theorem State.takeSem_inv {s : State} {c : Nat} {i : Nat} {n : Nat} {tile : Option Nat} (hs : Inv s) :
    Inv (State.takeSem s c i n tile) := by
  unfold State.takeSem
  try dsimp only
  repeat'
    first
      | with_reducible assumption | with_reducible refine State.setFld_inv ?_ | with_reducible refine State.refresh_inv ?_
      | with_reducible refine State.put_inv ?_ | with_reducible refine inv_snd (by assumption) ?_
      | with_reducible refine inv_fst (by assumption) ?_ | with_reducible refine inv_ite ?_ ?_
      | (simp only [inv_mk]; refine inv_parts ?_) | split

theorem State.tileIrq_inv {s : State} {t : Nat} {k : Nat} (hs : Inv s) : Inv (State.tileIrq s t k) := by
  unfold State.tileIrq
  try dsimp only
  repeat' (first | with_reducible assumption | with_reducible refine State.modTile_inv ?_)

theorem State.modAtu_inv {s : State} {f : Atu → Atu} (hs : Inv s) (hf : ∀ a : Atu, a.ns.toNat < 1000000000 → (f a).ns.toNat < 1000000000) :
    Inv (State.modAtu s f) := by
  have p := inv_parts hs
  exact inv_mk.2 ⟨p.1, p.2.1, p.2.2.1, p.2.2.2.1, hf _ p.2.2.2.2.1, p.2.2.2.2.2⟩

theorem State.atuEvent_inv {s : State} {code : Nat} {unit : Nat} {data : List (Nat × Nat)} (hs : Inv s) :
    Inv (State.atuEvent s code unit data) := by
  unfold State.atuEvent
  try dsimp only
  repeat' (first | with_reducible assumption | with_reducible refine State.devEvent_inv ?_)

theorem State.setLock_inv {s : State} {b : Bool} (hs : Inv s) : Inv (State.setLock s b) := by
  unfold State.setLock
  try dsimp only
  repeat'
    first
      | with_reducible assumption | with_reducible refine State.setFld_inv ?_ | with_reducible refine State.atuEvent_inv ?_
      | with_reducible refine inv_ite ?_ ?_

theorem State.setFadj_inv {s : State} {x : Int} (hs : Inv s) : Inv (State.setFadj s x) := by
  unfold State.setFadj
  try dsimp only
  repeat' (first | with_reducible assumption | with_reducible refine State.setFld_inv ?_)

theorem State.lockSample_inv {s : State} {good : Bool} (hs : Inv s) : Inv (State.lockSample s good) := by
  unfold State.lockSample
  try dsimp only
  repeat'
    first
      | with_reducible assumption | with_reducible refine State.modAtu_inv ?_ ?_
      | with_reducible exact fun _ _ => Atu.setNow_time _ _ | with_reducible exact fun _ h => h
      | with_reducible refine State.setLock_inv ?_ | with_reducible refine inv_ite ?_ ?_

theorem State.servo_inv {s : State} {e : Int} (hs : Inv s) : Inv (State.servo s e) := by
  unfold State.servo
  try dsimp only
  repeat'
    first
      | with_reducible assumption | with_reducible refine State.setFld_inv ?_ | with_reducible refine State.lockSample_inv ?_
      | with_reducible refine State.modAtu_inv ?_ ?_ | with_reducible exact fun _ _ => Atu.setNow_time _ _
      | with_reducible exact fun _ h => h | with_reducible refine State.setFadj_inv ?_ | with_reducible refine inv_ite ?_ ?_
········
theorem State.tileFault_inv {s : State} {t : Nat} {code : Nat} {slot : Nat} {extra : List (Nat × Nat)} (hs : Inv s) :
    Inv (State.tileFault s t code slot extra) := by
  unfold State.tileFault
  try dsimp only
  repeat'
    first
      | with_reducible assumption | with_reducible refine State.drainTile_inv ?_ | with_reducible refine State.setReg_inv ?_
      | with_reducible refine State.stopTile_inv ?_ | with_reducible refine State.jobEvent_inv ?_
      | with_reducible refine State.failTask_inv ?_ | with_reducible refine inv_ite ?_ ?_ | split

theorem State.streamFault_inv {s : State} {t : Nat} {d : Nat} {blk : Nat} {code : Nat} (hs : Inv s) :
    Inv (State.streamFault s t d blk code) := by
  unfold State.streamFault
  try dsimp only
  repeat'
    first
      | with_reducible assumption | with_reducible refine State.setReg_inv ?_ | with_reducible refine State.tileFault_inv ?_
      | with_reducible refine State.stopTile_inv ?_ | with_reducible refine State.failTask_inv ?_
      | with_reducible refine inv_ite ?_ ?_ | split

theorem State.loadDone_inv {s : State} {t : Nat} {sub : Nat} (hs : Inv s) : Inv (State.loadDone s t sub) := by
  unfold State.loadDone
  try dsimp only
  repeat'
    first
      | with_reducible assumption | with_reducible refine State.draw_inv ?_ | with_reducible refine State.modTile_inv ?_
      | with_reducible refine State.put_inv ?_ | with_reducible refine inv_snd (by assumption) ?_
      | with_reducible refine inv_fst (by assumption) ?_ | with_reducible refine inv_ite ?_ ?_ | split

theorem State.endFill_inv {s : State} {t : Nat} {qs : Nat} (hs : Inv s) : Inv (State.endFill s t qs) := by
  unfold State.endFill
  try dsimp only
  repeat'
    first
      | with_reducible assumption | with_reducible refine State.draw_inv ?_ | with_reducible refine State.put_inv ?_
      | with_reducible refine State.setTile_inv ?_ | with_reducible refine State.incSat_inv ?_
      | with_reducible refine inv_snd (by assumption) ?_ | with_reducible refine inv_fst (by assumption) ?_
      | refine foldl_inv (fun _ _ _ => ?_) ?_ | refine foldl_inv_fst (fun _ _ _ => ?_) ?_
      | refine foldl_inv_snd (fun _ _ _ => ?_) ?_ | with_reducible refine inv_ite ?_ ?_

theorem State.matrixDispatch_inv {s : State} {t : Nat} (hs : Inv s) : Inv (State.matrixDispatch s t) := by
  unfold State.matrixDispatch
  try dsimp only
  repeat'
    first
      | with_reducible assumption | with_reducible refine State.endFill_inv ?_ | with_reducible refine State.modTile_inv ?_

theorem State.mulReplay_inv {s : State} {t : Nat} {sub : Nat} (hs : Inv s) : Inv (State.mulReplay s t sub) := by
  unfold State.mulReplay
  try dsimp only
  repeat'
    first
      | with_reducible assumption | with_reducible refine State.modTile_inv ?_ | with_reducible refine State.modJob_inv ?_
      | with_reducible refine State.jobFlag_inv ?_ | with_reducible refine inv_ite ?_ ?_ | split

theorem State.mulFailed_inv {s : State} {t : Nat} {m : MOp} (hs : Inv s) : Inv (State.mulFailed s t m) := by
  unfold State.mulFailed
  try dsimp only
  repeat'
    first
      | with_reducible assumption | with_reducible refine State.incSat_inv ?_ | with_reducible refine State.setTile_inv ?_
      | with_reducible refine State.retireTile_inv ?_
········
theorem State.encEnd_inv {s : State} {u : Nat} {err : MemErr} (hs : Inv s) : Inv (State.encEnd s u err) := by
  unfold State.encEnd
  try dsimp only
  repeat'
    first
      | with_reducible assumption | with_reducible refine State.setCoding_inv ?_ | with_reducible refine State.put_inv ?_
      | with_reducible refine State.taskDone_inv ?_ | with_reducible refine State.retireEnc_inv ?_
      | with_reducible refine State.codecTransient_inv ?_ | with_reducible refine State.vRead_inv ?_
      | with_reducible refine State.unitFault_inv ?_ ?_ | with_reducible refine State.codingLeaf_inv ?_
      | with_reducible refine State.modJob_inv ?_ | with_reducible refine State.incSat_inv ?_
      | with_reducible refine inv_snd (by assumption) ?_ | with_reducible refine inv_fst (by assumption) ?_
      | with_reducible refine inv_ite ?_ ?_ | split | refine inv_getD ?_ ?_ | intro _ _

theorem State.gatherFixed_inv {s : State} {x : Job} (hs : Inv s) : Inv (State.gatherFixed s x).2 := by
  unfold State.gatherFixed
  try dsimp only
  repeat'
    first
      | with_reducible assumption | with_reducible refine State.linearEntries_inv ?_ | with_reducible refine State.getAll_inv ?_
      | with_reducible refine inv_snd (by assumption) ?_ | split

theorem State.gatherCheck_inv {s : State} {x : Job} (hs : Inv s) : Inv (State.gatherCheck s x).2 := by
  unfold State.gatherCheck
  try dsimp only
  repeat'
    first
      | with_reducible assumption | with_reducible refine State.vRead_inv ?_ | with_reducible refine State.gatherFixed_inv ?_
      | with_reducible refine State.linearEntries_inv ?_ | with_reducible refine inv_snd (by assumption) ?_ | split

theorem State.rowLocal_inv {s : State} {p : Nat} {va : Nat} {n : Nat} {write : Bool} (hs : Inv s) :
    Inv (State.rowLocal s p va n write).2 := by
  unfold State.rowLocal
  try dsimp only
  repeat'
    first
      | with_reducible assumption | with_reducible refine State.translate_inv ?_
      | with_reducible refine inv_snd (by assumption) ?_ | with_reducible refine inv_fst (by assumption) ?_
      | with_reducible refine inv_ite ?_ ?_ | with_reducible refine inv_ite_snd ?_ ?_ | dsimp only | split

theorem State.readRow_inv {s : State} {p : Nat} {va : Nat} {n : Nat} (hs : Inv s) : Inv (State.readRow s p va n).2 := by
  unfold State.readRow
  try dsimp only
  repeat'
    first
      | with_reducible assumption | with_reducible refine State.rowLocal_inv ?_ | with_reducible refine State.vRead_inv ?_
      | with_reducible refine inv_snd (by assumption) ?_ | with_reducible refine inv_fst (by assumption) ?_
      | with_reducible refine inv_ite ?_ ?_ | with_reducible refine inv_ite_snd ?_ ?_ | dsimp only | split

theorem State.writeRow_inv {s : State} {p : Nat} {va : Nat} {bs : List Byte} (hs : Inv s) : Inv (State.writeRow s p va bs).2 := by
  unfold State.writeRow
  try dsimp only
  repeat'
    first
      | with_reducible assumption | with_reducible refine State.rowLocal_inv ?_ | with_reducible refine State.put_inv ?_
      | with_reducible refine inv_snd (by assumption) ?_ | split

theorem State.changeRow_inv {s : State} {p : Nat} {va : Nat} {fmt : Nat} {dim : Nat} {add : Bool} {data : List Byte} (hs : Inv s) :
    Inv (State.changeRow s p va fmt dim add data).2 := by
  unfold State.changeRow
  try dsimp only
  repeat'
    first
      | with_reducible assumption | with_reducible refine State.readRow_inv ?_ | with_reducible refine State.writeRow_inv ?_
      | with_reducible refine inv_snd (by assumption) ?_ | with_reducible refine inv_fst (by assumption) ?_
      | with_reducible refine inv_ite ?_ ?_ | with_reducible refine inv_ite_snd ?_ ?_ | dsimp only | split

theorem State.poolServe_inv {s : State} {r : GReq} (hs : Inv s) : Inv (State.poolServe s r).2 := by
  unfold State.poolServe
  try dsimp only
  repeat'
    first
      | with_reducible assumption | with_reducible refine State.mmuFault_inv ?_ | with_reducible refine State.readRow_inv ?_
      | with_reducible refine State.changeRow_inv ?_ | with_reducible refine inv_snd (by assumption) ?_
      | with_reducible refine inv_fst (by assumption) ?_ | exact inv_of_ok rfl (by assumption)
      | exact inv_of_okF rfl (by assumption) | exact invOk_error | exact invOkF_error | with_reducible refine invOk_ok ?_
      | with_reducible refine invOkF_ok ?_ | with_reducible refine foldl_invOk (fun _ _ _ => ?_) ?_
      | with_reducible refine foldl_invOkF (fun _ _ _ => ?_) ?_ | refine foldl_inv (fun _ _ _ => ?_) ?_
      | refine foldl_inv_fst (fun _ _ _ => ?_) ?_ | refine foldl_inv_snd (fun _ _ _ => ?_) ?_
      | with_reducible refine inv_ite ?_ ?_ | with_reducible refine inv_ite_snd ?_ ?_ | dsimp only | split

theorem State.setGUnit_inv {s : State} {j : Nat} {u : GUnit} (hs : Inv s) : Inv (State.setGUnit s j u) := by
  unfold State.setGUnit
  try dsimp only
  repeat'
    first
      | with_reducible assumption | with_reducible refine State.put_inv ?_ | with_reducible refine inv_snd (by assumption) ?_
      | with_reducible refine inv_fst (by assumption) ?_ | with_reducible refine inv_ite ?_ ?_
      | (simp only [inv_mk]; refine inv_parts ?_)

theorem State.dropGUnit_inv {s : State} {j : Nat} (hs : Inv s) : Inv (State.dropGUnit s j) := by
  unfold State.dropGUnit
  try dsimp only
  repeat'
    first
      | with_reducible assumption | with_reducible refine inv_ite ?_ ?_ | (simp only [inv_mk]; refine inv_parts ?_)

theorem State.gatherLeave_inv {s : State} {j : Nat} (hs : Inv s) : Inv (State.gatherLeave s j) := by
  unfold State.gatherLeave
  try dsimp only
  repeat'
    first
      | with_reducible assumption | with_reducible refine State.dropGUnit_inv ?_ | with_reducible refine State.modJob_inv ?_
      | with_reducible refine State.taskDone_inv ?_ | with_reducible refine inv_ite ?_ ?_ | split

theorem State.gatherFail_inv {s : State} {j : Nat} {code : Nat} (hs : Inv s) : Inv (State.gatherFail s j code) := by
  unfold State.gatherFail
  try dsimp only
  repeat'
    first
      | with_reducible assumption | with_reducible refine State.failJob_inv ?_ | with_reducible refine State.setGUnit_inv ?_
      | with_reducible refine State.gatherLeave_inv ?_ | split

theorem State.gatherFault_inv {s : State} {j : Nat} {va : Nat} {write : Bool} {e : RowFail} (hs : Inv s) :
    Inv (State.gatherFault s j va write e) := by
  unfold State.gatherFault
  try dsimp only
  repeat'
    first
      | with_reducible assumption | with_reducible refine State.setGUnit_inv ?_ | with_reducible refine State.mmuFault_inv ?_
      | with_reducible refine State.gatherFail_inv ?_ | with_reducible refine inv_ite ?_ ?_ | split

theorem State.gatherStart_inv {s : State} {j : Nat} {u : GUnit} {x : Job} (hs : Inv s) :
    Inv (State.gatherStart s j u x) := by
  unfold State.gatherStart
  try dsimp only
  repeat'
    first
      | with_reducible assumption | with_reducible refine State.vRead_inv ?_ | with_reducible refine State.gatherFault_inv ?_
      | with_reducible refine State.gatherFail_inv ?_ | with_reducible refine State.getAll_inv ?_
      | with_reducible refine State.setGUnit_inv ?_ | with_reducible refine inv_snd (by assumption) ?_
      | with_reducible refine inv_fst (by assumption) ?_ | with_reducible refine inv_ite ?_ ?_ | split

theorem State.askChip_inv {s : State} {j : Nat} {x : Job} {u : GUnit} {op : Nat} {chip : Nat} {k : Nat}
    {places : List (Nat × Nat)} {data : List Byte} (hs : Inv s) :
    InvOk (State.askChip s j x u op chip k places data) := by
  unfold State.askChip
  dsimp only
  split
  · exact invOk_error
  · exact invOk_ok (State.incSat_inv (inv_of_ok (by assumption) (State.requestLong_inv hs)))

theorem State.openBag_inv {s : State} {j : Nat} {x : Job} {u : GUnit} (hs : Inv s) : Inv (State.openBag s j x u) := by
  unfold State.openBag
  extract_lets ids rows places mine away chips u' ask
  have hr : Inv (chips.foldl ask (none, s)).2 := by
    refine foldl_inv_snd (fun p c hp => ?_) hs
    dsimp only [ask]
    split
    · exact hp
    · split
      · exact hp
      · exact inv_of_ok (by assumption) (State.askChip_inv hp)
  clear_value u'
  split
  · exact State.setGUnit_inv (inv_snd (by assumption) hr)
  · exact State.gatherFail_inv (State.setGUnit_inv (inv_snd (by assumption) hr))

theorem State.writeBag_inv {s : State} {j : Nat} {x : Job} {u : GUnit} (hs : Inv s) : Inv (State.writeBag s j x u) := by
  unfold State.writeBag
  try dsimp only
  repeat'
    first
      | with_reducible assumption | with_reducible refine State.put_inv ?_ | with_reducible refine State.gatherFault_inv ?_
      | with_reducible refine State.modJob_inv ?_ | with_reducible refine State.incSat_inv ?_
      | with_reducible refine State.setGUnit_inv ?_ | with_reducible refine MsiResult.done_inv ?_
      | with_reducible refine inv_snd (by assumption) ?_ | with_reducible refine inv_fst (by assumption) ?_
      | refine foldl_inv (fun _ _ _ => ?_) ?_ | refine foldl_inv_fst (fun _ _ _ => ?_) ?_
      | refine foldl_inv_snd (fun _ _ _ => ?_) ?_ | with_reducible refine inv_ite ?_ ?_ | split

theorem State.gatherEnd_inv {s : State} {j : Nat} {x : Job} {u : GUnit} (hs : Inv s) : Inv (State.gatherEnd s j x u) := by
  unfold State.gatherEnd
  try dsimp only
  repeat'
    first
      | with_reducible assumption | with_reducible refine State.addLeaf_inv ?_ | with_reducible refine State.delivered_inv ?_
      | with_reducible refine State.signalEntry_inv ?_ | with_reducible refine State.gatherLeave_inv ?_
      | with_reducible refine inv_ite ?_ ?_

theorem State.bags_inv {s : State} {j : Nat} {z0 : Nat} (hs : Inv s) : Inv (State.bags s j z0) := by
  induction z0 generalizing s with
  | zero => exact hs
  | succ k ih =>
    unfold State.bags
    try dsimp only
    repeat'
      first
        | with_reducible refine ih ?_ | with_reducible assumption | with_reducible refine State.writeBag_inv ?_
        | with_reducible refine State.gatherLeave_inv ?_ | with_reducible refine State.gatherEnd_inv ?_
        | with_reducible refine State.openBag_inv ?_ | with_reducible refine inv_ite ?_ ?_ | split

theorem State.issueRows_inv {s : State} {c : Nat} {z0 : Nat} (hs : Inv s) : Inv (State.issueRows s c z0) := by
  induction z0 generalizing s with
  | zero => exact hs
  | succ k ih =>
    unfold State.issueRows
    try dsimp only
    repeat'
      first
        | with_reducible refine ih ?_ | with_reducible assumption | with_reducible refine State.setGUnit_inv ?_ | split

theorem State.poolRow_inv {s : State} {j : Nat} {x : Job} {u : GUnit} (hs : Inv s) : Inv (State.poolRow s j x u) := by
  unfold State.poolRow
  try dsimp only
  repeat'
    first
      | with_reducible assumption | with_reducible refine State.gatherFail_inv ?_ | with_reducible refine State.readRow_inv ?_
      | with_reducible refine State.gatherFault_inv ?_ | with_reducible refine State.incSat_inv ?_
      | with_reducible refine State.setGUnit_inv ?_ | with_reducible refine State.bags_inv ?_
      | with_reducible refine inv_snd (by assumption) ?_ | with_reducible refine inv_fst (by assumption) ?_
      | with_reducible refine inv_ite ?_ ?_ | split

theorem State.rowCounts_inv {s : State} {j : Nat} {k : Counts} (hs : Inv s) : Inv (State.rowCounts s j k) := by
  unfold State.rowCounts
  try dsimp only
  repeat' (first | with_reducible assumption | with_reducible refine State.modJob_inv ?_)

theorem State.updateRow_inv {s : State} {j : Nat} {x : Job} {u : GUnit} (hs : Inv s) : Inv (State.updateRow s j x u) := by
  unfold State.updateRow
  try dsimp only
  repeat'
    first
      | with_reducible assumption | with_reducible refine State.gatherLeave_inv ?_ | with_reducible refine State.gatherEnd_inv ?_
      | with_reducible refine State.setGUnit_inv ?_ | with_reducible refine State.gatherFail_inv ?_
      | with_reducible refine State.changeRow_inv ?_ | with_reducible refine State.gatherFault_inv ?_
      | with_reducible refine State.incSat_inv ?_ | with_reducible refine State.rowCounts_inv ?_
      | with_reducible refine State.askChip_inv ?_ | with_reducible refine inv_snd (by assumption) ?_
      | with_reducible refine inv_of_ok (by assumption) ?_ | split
········
**EXERCISE INSTRUCTIONS:** Go through the records above and copy every line with the word "encEnd".

**WRITTEN SOLUTION:**
theorem State.encEnd_inv {s : State} {u : Nat} {err : MemErr} (hs : Inv s) : Inv (State.encEnd s u err) := by
  unfold State.encEnd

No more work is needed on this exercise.